- **PROBLEM**:
Starting with the first line, output the data exactly through to the end.
*** Begin section ***
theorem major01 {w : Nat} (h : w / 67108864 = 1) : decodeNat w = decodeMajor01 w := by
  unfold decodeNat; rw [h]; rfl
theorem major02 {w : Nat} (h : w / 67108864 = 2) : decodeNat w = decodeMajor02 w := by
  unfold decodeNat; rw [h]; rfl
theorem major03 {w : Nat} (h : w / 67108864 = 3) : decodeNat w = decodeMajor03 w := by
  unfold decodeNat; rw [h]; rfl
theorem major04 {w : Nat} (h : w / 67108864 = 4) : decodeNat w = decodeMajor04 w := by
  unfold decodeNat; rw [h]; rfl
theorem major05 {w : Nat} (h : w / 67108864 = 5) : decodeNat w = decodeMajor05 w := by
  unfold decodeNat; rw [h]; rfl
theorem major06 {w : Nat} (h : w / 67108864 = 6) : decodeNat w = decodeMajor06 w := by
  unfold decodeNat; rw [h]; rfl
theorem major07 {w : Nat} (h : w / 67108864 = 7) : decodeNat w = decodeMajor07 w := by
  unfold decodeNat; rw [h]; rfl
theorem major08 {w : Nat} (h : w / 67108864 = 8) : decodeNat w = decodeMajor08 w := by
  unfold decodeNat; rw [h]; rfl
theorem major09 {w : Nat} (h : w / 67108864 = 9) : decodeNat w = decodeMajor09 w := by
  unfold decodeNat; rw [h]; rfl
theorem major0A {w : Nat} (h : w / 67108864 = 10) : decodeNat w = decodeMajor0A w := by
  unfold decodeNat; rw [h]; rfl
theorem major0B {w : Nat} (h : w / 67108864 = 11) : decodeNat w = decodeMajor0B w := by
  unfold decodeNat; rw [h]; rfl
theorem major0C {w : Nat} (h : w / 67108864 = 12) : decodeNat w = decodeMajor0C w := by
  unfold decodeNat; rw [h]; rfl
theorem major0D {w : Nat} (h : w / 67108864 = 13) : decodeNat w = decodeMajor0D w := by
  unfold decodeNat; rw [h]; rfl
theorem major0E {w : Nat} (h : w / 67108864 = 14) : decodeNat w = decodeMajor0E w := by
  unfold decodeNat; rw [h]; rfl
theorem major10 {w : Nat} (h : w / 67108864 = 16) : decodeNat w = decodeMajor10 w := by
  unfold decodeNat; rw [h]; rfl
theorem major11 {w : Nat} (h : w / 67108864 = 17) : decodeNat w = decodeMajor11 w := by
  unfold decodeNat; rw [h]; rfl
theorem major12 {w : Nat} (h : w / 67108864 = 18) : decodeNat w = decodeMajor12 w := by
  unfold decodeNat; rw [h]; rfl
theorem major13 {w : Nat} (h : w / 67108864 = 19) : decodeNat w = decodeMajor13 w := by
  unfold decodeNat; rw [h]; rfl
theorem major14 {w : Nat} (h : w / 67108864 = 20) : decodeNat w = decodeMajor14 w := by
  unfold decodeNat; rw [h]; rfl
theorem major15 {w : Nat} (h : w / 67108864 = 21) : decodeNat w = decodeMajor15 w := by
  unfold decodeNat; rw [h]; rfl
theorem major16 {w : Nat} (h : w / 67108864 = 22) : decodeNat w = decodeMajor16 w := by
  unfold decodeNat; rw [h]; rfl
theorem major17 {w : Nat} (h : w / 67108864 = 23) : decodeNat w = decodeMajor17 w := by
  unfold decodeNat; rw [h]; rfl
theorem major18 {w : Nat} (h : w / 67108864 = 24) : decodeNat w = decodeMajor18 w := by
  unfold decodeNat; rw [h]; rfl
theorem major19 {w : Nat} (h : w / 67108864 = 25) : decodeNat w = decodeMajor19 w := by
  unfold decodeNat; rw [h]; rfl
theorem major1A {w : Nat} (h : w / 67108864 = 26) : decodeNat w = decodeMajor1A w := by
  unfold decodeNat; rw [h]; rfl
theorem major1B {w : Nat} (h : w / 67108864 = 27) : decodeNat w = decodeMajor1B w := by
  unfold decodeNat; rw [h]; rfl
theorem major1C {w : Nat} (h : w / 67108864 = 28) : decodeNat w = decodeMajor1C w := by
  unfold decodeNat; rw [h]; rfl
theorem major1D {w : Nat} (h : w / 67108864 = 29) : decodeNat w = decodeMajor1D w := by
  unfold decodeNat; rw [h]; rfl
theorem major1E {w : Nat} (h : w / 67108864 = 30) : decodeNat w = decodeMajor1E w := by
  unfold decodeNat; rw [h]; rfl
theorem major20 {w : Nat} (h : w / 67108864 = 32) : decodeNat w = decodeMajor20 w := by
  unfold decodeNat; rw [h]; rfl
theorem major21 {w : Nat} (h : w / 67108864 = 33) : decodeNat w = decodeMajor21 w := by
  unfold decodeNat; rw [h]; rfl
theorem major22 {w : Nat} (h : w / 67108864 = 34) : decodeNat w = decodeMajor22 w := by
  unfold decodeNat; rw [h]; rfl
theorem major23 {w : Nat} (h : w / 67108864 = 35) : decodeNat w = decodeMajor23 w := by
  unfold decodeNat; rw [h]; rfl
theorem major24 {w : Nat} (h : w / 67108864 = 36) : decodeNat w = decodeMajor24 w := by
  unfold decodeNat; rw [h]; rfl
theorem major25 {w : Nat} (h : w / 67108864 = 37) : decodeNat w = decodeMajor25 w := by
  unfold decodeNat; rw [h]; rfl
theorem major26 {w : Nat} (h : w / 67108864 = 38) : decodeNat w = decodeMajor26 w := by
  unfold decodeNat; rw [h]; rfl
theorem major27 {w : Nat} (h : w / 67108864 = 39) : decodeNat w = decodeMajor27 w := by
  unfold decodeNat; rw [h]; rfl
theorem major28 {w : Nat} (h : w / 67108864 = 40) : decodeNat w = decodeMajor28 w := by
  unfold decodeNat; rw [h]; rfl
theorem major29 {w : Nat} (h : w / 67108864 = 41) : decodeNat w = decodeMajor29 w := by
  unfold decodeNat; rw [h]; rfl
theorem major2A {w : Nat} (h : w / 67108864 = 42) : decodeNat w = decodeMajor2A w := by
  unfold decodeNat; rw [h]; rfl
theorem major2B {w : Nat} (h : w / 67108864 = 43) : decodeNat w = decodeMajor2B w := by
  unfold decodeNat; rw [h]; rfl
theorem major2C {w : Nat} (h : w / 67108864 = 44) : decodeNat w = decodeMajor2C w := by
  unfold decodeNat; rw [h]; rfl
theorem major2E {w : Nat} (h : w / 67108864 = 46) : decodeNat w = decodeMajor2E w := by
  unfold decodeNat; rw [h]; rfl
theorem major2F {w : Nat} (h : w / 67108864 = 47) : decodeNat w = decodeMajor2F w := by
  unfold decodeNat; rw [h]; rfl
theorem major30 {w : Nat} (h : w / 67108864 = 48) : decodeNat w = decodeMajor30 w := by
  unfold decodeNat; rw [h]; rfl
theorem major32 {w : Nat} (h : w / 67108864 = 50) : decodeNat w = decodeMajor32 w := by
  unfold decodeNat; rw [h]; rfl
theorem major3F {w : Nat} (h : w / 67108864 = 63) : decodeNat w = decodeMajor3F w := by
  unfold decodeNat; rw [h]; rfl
*** End section ***
- **THE ANSWER**:
theorem major01 {w : Nat} (h : w / 67108864 = 1) : decodeNat w = decodeMajor01 w := by
  unfold decodeNat; rw [h]; rfl
theorem major02 {w : Nat} (h : w / 67108864 = 2) : decodeNat w = decodeMajor02 w := by
  unfold decodeNat; rw [h]; rfl
theorem major03 {w : Nat} (h : w / 67108864 = 3) : decodeNat w = decodeMajor03 w := by
  unfold decodeNat; rw [h]; rfl
theorem major04 {w : Nat} (h : w / 67108864 = 4) : decodeNat w = decodeMajor04 w := by
  unfold decodeNat; rw [h]; rfl
theorem major05 {w : Nat} (h : w / 67108864 = 5) : decodeNat w = decodeMajor05 w := by
  unfold decodeNat; rw [h]; rfl
theorem major06 {w : Nat} (h : w / 67108864 = 6) : decodeNat w = decodeMajor06 w := by
  unfold decodeNat; rw [h]; rfl
theorem major07 {w : Nat} (h : w / 67108864 = 7) : decodeNat w = decodeMajor07 w := by
  unfold decodeNat; rw [h]; rfl
theorem major08 {w : Nat} (h : w / 67108864 = 8) : decodeNat w = decodeMajor08 w := by
  unfold decodeNat; rw [h]; rfl
theorem major09 {w : Nat} (h : w / 67108864 = 9) : decodeNat w = decodeMajor09 w := by
  unfold decodeNat; rw [h]; rfl
theorem major0A {w : Nat} (h : w / 67108864 = 10) : decodeNat w = decodeMajor0A w := by
  unfold decodeNat; rw [h]; rfl
theorem major0B {w : Nat} (h : w / 67108864 = 11) : decodeNat w = decodeMajor0B w := by
  unfold decodeNat; rw [h]; rfl
theorem major0C {w : Nat} (h : w / 67108864 = 12) : decodeNat w = decodeMajor0C w := by
  unfold decodeNat; rw [h]; rfl
theorem major0D {w : Nat} (h : w / 67108864 = 13) : decodeNat w = decodeMajor0D w := by
  unfold decodeNat; rw [h]; rfl
theorem major0E {w : Nat} (h : w / 67108864 = 14) : decodeNat w = decodeMajor0E w := by
  unfold decodeNat; rw [h]; rfl
theorem major10 {w : Nat} (h : w / 67108864 = 16) : decodeNat w = decodeMajor10 w := by
  unfold decodeNat; rw [h]; rfl
theorem major11 {w : Nat} (h : w / 67108864 = 17) : decodeNat w = decodeMajor11 w := by
  unfold decodeNat; rw [h]; rfl
theorem major12 {w : Nat} (h : w / 67108864 = 18) : decodeNat w = decodeMajor12 w := by
  unfold decodeNat; rw [h]; rfl
theorem major13 {w : Nat} (h : w / 67108864 = 19) : decodeNat w = decodeMajor13 w := by
  unfold decodeNat; rw [h]; rfl
theorem major14 {w : Nat} (h : w / 67108864 = 20) : decodeNat w = decodeMajor14 w := by
  unfold decodeNat; rw [h]; rfl
theorem major15 {w : Nat} (h : w / 67108864 = 21) : decodeNat w = decodeMajor15 w := by
  unfold decodeNat; rw [h]; rfl
theorem major16 {w : Nat} (h : w / 67108864 = 22) : decodeNat w = decodeMajor16 w := by
  unfold decodeNat; rw [h]; rfl
theorem major17 {w : Nat} (h : w / 67108864 = 23) : decodeNat w = decodeMajor17 w := by
  unfold decodeNat; rw [h]; rfl
theorem major18 {w : Nat} (h : w / 67108864 = 24) : decodeNat w = decodeMajor18 w := by
  unfold decodeNat; rw [h]; rfl
theorem major19 {w : Nat} (h : w / 67108864 = 25) : decodeNat w = decodeMajor19 w := by
  unfold decodeNat; rw [h]; rfl
theorem major1A {w : Nat} (h : w / 67108864 = 26) : decodeNat w = decodeMajor1A w := by
  unfold decodeNat; rw [h]; rfl
theorem major1B {w : Nat} (h : w / 67108864 = 27) : decodeNat w = decodeMajor1B w := by
  unfold decodeNat; rw [h]; rfl
theorem major1C {w : Nat} (h : w / 67108864 = 28) : decodeNat w = decodeMajor1C w := by
  unfold decodeNat; rw [h]; rfl
theorem major1D {w : Nat} (h : w / 67108864 = 29) : decodeNat w = decodeMajor1D w := by
  unfold decodeNat; rw [h]; rfl
theorem major1E {w : Nat} (h : w / 67108864 = 30) : decodeNat w = decodeMajor1E w := by
  unfold decodeNat; rw [h]; rfl
theorem major20 {w : Nat} (h : w / 67108864 = 32) : decodeNat w = decodeMajor20 w := by
  unfold decodeNat; rw [h]; rfl
theorem major21 {w : Nat} (h : w / 67108864 = 33) : decodeNat w = decodeMajor21 w := by
  unfold decodeNat; rw [h]; rfl
theorem major22 {w : Nat} (h : w / 67108864 = 34) : decodeNat w = decodeMajor22 w := by
  unfold decodeNat; rw [h]; rfl
theorem major23 {w : Nat} (h : w / 67108864 = 35) : decodeNat w = decodeMajor23 w := by
  unfold decodeNat; rw [h]; rfl
theorem major24 {w : Nat} (h : w / 67108864 = 36) : decodeNat w = decodeMajor24 w := by
  unfold decodeNat; rw [h]; rfl
theorem major25 {w : Nat} (h : w / 67108864 = 37) : decodeNat w = decodeMajor25 w := by
  unfold decodeNat; rw [h]; rfl
theorem major26 {w : Nat} (h : w / 67108864 = 38) : decodeNat w = decodeMajor26 w := by
  unfold decodeNat; rw [h]; rfl
theorem major27 {w : Nat} (h : w / 67108864 = 39) : decodeNat w = decodeMajor27 w := by
  unfold decodeNat; rw [h]; rfl
theorem major28 {w : Nat} (h : w / 67108864 = 40) : decodeNat w = decodeMajor28 w := by
  unfold decodeNat; rw [h]; rfl
theorem major29 {w : Nat} (h : w / 67108864 = 41) : decodeNat w = decodeMajor29 w := by
  unfold decodeNat; rw [h]; rfl
theorem major2A {w : Nat} (h : w / 67108864 = 42) : decodeNat w = decodeMajor2A w := by
  unfold decodeNat; rw [h]; rfl
theorem major2B {w : Nat} (h : w / 67108864 = 43) : decodeNat w = decodeMajor2B w := by
  unfold decodeNat; rw [h]; rfl
theorem major2C {w : Nat} (h : w / 67108864 = 44) : decodeNat w = decodeMajor2C w := by
  unfold decodeNat; rw [h]; rfl
theorem major2E {w : Nat} (h : w / 67108864 = 46) : decodeNat w = decodeMajor2E w := by
  unfold decodeNat; rw [h]; rfl
theorem major2F {w : Nat} (h : w / 67108864 = 47) : decodeNat w = decodeMajor2F w := by
  unfold decodeNat; rw [h]; rfl
theorem major30 {w : Nat} (h : w / 67108864 = 48) : decodeNat w = decodeMajor30 w := by
  unfold decodeNat; rw [h]; rfl
theorem major32 {w : Nat} (h : w / 67108864 = 50) : decodeNat w = decodeMajor32 w := by
  unfold decodeNat; rw [h]; rfl
theorem major3F {w : Nat} (h : w / 67108864 = 63) : decodeNat w = decodeMajor3F w := by
  unfold decodeNat; rw [h]; rfl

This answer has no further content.